Дыхание импровизации. Йошихиде и Нильссен-Лав в Москве
19 мая в культурном центре ДОМ выступит дуэт Отомо Йошихиде и Пола Нильссен-Лава.
Если музыкальная импровизация и учит всех нас чему-то, то это одна важная универсальная вещь: совсем необязательно ограничивать свое мышление и свои действия заранее заданными предпосылками — идеологическими установками, опытом, системой ценностей. Можно сохранить свою самость и при этом не ограничивать свою свободу в каждой конкретной уникальной ситуации.
Именно так мыслит Отомо Йошихиде, которого, кажется, заботит только одно — чтобы ему было интересно играть и издавать звуки. Поэтому он на протяжении четверти века всегда ускользает от определений — играя самую радикальную для своего времени музыку, вполне консервативную музыку, вообще немузыку, — но всегда так, как мог бы играть только он сам. Принципиально неважно, что это будет: нойз-рок, игра с сэмплами, синусоиды на грани слышимого, звуковые инсталляции, деконструированные джазовые стандарты, шумовая игра на вертушках, где вместо пластинок посторонние предметы. В определенной степени это можно сказать и про гиперактивного Пола Нильссен-Лава — в том смысле, что процесс важнее результата, которому можно дать определение. Ведь так или иначе музыка умирает, когда метод вырождается в стиль, а стиль замещает свободу действий (вспомнить хотя бы джаз).
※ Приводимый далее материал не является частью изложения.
-- ==== Sys2Proof/Tests/Slice0.lean ====
section
/-! SUPPORT. The model's own tests: ill-formed operands refused, a witness for every clause of every statement that has conditions, and small
one-step tests from the manual's tables. -/

namespace Sys2Proof.Tests

open Sys2Proof Sys2Proof.Machine

/-! ## Small states -/

/-- The device with DEV_READY high. -/
def up : State := { State.reset with power := { State.reset.power with phase := .ready } }

/-- Time for every timer. -/
def late : State := { up with now := 100000000000, tide := 100000000000 }

/-- The state before start-up ends. -/
def managed : State := { late with power := { late.power with phase := .managed } }

/-- Port 0 a host port in L0, held by view 5. -/
def hostS : State := ((late.put portRole 0 roleHost).put portLinkState 0 3).put viewPort 5 0

/-- Port 0 a fabric port, its link in a state. -/
def fabS (st : Nat) : State := (late.put portRole 0 roleFabric).setQl 0 st

/-- Port 0 a device port in a PCI Express link state. -/
def devS (st : Nat) : State := (late.put portRole 0 roleDevice).put portLinkState 0 st

/-- View 5 with the fabric-manager queue. -/
def fmS : State := hostS.put viewFmQueue 5 1

/-- The binding word of view 5, virtual port 3, with Side `side` and matched. -/
def bw (side : Nat) : Word := word (2 ^ 55 + 2 ^ 54 + side * 2 ^ 40 + 0xFF * 2 ^ 32 + 3 * 2 ^ 24 + 5 * 2 ^ 16)

/-- A present function at gate slot 7 of port 0, bound to view 5. -/
def boundS : State := ((hostS.put fnState (homeSel 7) 1).put fnPort (homeSel 7) 0).putWord cFunction (homeSel 7) 1 (bw 0)

def fk : FlowKey := ⟨0, 1, 2, 3, 0⟩
def hdr0 : FabHdr := ⟨0, 0, 7, 1, 0, 0, 0, 0, 0, false, false, 0⟩
def in0 : PacketIn :=
  { kind := .posted, req := .memWrite, image := List.replicate 64 0, status := .success, tc := 0, target := .agent, requester := 0, tag := 0
    slot := 16384, ld := 0xFF, view := 0x7F, ecrcBad := false, poison := false, ide := false, hdr := none, written := 1, dests := [] }
def pk0 : Packet :=
  { id := 0, ingress := 0, group := 0, kind := .posted, req := .memWrite, body := .plain, image := List.replicate 64 0, tc := 0, flowClass := 0
    egress := 0, queue := 0, acctQueue := 0, arr := 0, outLevel := 0, tenant := 0, hdr := none, dest := .host, view := 0x7F, viewDev := 0
    srcSlot := 16384, srcLd := 0xFF, requester := 0, tag := 0, pool := 3, idxs := [], poison := false, cutThrough := false, written := 1
    writtenAt := 0, yellow := false, cm := false, resent := false, ecrcBad := false, ide := false, loc := .ingress, linkedAt := 0, redBy := []
    redNow := [], unreached := 0, dests := [] }
def rq0 : ReqEntry :=
  { id := 9, port := 0, inbound := false, tag := 4, requester := 0, origTag := 0, origDev := 0, origPort := 0, req := .memRead, flow := fk
    view := 0x7F, slot := 16384, ld := 0xFF, gen := 1, due := 5, cm := false, far := 0, closed := false }
def snd0 : SendRec := ⟨fk, 0, 0, 0⟩
def rcv0 : RecvRec := ⟨fk, 0, 0, none, [], some 0, 0⟩
def job0 : SnapJob := ⟨3, 0, 0, 5, 0, false, false, true, [], []⟩
def held0 : HeldStore := ⟨5, 64, [1, 2], false, 0, 0⟩
def heldC : HeldStore := ⟨5, 64, [1, 2], true, 0, 0⟩
def rec0 : FaultRec := ⟨1, 1, true, false, false, false, false, 0, 0, 1, 0, 0, 0, 0, 0, 0, 0, 0, 0, false⟩
def init0 : InitMsg := ⟨true, 5, 0, 0, 1, false, true, 0, 0, 0⟩
def mark0 : MarkerIn := ⟨true, 0, false, 0, 0, 0, false, 0, 0⟩
def lt0 (typ : Nat) : LighterPkt :=
  { srcDev := 0, typ := typ, first := true, last := true, retransmit := false, dstGen := 0, dstQp := 0, psn := 0, srcQp := 0, srcGen := 0
    remoteKey := 0, offset := 1, aux := 0, immediate := 0, recvSeq := 0, payload := [], sack := 0, e2e := 0, poisoned := false }
def reply0 : HostReply := ⟨none, true, []⟩

/-- A program of view 5's admin queue at its first word. -/
def pr (code : List Word) : Prog :=
  { id := 1, src := .queue (.admin 5), desc := [0, word (8 * code.length + 32)], via := none, descIndex := 0, irq := false, level := 2, view := 5, issuerDev := 0,
    words := 0 :: 0 :: 0 :: 0 :: code, phase := .running, slot := true, aborting := false, faulting := false, pc := 0, rods := List.replicate 15 0, executed := 0, begun := false,
    committed := false, staged := [], recorded := [], logSeq := 0, silent := false }

/-- A state with one program. -/
def prS (s : State) (p : Prog) : State := { s with tally := { s.tally with progs := [p] } }

/-- A state with one packet in the buffer. -/
def pkS (pk : Packet) : State := { late with core := { late.core with pkts := [pk] } }

/-- A state in which an egress port sends a packet. -/
def sendS (s : State) (c : Nat) (pk : Packet) (paused : Bool) : State :=
  { s with core := { s.core with pkts := [pk], egress := [⟨c, pk.id, paused⟩] } }

/-- A state with one fault record. -/
def recS (r : FaultRec) : State := { late with faults := { late.faults with recs := [r] } }

/-- A state with one outgoing request entry, or an incoming one. -/
def rqS (r : ReqEntry) : State := { late with fabric := { late.fabric with reqs := [r] } }

/-- A state with one snapshot job of set 3, in the given state. -/
def snapS (j : SnapJob) (st : Nat) : State :=
  let s : State := { hostS with counters := { hostS.counters with jobs := [j] } }
  ((s.put snapState 3 st).put snapRangeCount 3 1).put (snapCount.up 0) 3 2

/-- A state with one held store. -/
def heldS (h : HeldStore) : State := { hostS with cms := { hostS.cms with held := [h] } }

/-- A live tenant 4 whose Lighter function is view 5's virtual function 4. -/
def ltS : State := ((hostS.put tenState 4 1).put tenHomeView 4 5)

/-- Queue pair 0 of tenant 4, ready, and one completion queue of its own. -/
def qpS : State := (((((ltS.put qpState 0 qpReady).put qpTenantId 0 4).put qpLog2SqEntries 0 4).put qpLog2RqEntries 0 4).put cqState 0 1).put cqTenantId 0 4

/-- Its record with one work request of opcode `op` and `n` packets. -/
def wr0 (op n st : Nat) : WorkReq := ⟨0, [0, word (op * 2 ^ 56), 0, 0, 0, 0, 0, 0], 0, n, st, 0, 0⟩
def run0 (w : WorkReq) : QpRun := { newRun 0 with wrs := [w], sqProducer := 1 }

/-- Window 63 open to every agent. -/
def gateS : State := (hostS.putWord cCmWindow 63 1 0xF000000000000000).putWord cCmWindow 63 2 (word (15 * 2 ^ 60))

/-- Port 0 a host port whose link is down and may train. -/
def detS : State :=
  let s := hostS.put portLinkState 0 0
  { s with power := { s.power with perstN := true } }

/-- A staged change that no commit can make: a write of object class 0xFFF. -/
def badReq : ObjReq := ⟨0, 0x21, 0, 0, 0xFFF, [0, 0, 0, 0], 0, 5, 0, 0, 1, none, false⟩

/-- Requests: a write of Device word 8, a compare of it, an injection, a write of InjectArmUntil `extra` ns past the limit. -/
def owrR : ObjReq := { badReq with sub := cDevice, blk := [0, 8, 1000, 0xFFFFFFFF] }
def ocasR : ObjReq := { badReq with op := 0x22, sub := cDevice, blk := [0, 8, 12345, 1] }
def injR : ObjReq := { badReq with op := 0x70, blk := [0x10000, 1] }
def armR (extra : Nat) : ObjReq := { badReq with sub := cDevice, blk := [0, 13, word (160000000000 + extra), BitVec.allOnes 64] }

/-- Device contained, and an overlay in effect that writes bits of port 0's word 3. -/
def contS : State := { late with faults := { late.faults with contained := [(1, .obj cDevice 0)] } }
def shadowS : State :=
  { late with overlays := [⟨2, 0, [okey cPort 0], [⟨wkey cPort 0 3, 255, 7⟩], []⟩], activeOverlay := some 2 }

/-- The next state of an outcome. -/
def nxt (o : Host.Outcome State Fault Refusal) : State := match o with | .next t => t | _ => late

/-! ## Object instructions -/

/-- An object instruction with its block. -/
def objCode (op sub : Nat) (blk : List Word) : List Word := instrWord op 0 0 0 sub blk.length :: blk

/-- An `OWRITE` of one field. -/
def owCode (f : Fld) (sel v : Nat) : List Word :=
  objCode 0x21 f.cls [word sel, word f.word, word (v * 2 ^ f.lo), word ((2 ^ f.width - 1) * 2 ^ f.lo)]

/-- The conditions that `ObjRuleWith` puts on a program and its state, the status of the effect apart. -/
def rowStands (s : State) (p : Prog) (r : ObjReq) (want : ObjReq → Bool) : Bool :=
  decide (s.prog 1 = some p) && s.atInstr p && !p.aborting && isObj (iOpcode p.instr) && want r && s.logReady
    && !(s.counted 1).mustDrain p r

/-- A program of one object instruction meets the conditions of `ObjRuleWith`: outside a transaction, where its effect ends OK, and inside one. -/
def rowMet (s : State) (code : List Word) (want : ObjReq → Bool) (image : Option (List Word) := none) : Bool :=
  let p := pr code
  let q := { p with begun := true }
  let r := { p.objReq with image := image }
  rowStands (prS s p) p r want && !p.trans && decide ((((prS s p).counted 1).applyObj r).status = .ok)
    && rowStands (prS s q) q { q.objReq with image := image } want

/-- An `OWRITE` that is no row of its own: Device word 8. -/
def owrC : List Word := objCode 0x21 cDevice [0, 8, 1000, 0xFFFFFFFF]

/-- Five trained channels, the last in service. -/
def sdS : State := { late with sdram := { late.sdram with trained := [7, 8, 9, 10, 11] } }

/-- Words with their CRC in word 3. -/
def withCrc (ws : List Word) : List Word := ws.take 3 ++ [word (crcWords (crcZeroed ws))] ++ ws.drop 4

/-- An overlay image with port 0 in its scope, and a program of one `HALT` (Table 3-6). -/
def ovImage : List Word :=
  withCrc ([0x10001, 0, 0, 0, word (cPort * 2 ^ 32)] ++ withCrc [word (0xFFFF * 2 ^ 48 + 2 ^ 40 + 1), 0, 0, 0, instrWord 0x01 0 0 0 0 0])

/-- A state whose context store holds queue pair 0, its completion queue and region 0. -/
def cachedS (s : State) : State := { s with lighter := { s.lighter with cached := [qpCtx 0, okey cCompletionQueue 0, okey cRegion 0] } }

/-- The state in which egress `c` no longer sends. -/
def freed (s : State) (c : Nat) : State := { s with core := { s.core with egress := s.core.egress.filter (fun x => decide (x.port ≠ c)) } }

/-- A state with the lanes of port 0 granted. -/
def grantAll (s : State) : Nat → State
  | 0 => s
  | n + 1 => (grantAll s n).setLaneRun { (grantAll s n).laneRun n with granted := true }

/-- One stream's symbols of a flit (×1). -/
def lanesOf (f : List Byte) : List (List PamLevel) := [f.flatMap pamSymbols]

/-- Flits: of a reserved type, with an uncorrectable interleave, IDLE, and INIT. -/
def flit3 : List Byte := flitBytes (flitHead 0 0 3) 0 []
def flitBad : List Byte := ((List.replicate 256 0).set 0 1).set 4 1
def flit1 : List Byte := flitBytes (flitHead 0 0 1) 0 []
def flitI : List Byte := initFlit init0

/-- A link at ×1, so that one stream carries each flit. -/
def q1 (st : Nat) (f : QlPort → QlPort) : State := ((fabS st).put qlActiveWidth 0 0).setQlp (f ((fabS st).qlp 0))

/-- Lane 0 waits for its grant; and the state once it has it. -/
def waitS (s : State) (l : Nat) : State := { s with lanes := { s.lanes with waiting := [l] } }
def grantS (s : State) (l : Nat) : State :=
  ({ s with lanes := { s.lanes with waiting := [], grants := s.now :: s.lanes.grants.filter (fun t => decide (s.now < t + 2000)) } } : State).setLaneRun
    { ({ s with lanes := { s.lanes with waiting := [], grants := s.now :: s.lanes.grants.filter (fun t => decide (s.now < t + 2000)) } } : State).laneRun l
      with granted := true }

/-- A marker's symbols. -/
def markSyms : List PamLevel := (markBytes mark0).flatMap pamSymbols

/-! ## Ill-formed operands (one refused term for each check of WellFormed.lean, and the bounds that pass) -/

theorem test_packetWf_refuses : packetWf 0 = false ∧ packetWf 4225 = false ∧ packetWf 4224 = true := by decide

theorem test_cmAccessWf_refuses : cmAccessWf 0 0 = false ∧ cmAccessWf 0 4097 = false ∧ cmAccessWf 16777215 2 = false ∧
    cmAccessWf 16777215 1 = true := by decide

/-- No lane; and a lane with one symbol too few. -/
theorem test_flitWf_refuses : flitWf [] = false ∧ flitWf [List.replicate 1023 .m3] = false := by
  simp only [flitWf, List.all_cons, List.length_replicate]; decide

/-- A marker is 16 bytes: 64 symbols (Table 11-2). -/
theorem test_markerWf_refuses : markerWf (List.replicate 63 PamLevel.m3) = false ∧ markerWf (List.replicate 64 PamLevel.m3) = true := by decide

theorem test_diesWf_refuses : diesWf [] = false := by decide

/-- A descriptor of three words, and a program shorter than `ProgramBytes`. -/
theorem test_fetchWf_refuses : fetchWf (some [0, 0, 0]) none = false ∧ fetchWf (some [0, 16]) (some [0]) = false := by decide

/-- The fragment's index is its count. -/
theorem test_fwdWf_refuses : fwdWf ⟨0, 0, 5, 5, 1, 0, []⟩ = false := by decide

theorem test_resultWf_refuses : resultWf [0, 0, 0] = false := by decide

/-- A boot slot holds 4 MiB. -/
theorem test_flashWf_refuses : flashWf (List.replicate 4194305 0) [] = false := by
  simp only [flashWf, List.length_replicate]; decide

/-- A malformed command changes nothing. -/
theorem test_step_malformed : step { late with pending := [.wearGaugeComparison []] } = .next late := rfl

/-! ## One step each, against the manual's tables and worked examples -/

/-- Port 53 lies in tile 2, local index 17: lanes LT2_LN68 to LT2_LN71 (chapter 1, worked example). -/
theorem test_lanes_of_port53 : ownLane 53 0 = 2 * 76 + 68 ∧ ownLane 53 3 = 2 * 76 + 71 := by decide

/-- Word 4 of program A: opcode `BIND`, OPEN, Dst A2, two words (chapter 2, worked example). -/
theorem test_bind_word : iOpcode 0x4142000000000002 = 0x41 ∧ fOpt (iFlags 0x4142000000000002) = true ∧ iDst 0x4142000000000002 = 2 ∧
    iImm 0x4142000000000002 = 2 := by decide

/-- `ADD A1, 1` wraps at 2^64 (Table 2-7; its word from chapter 15's worked example). -/
theorem test_add_wraps :
    let s := nxt (exec (.add 1) (prS late { pr [0x1201000000000001] with rods := BitVec.allOnes 64 :: List.replicate 14 0 }))
    (s.prog 1).map (fun p => (p.rod 1, p.pc)) = some (0, 1) := by decide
О том, как звучат вместе Йошихиде и
Йошихиде многие знают прежде всего по его вертушкам, лэптопу и электронике. Но к гитаре у него явно особенное отношение. Он то играет отчетливые гитарные ноты, то срывается в harsh noise, то виртуозно возит по струнам металлической дугой (все те же невротические скачки, которые можно услышать в его работе с вертушками). И, конечно, фидбек: тихо гудящий фидбек, фидбек, пропущенный через процессоры, фидбек на максимальной громкости. Йошихиде всегда обладал одной примечательной чертой: старательное, спокойное упорство, с которым он теряет контроль над собой и музыкальной ситуацией (высшая точка импровизации) — вроде того, как он наблюдает за пластинкой, которая вот-вот упадет. Кажется, он заворожен любым шумом, старается его выжать до последнего.
Нильссен-Лав в импровизации выполняет роль живого мотора. Любой его импровизационный сет — это всегда силовое упражнение. И в «энергетической» концепции этого дуэта его способности приходятся как нельзя кстати. Нильссен-Лав поддерживает своей непрерывной нерегулярной пульсацией психоделические изыски Йошихиде, разжигает его фидбек ураганной дробью или создает вместе с ним статичные звуковые пейзажи, скрипя и звеня тарелками.
Но за ритмом, находящимся на самой поверхности, скрывается другой ритмический уровень, выстраиваемый Нильссен-Лавом. Это ритм самой импровизации, который можно услышать и понять, настроив фокус восприятия на более общий план. Он чем-то напоминает дыхание — настолько естественное, что его не замечаешь. Пожалуй, этот особый неуловимый ритм и есть главный итог работы двух музыкантов.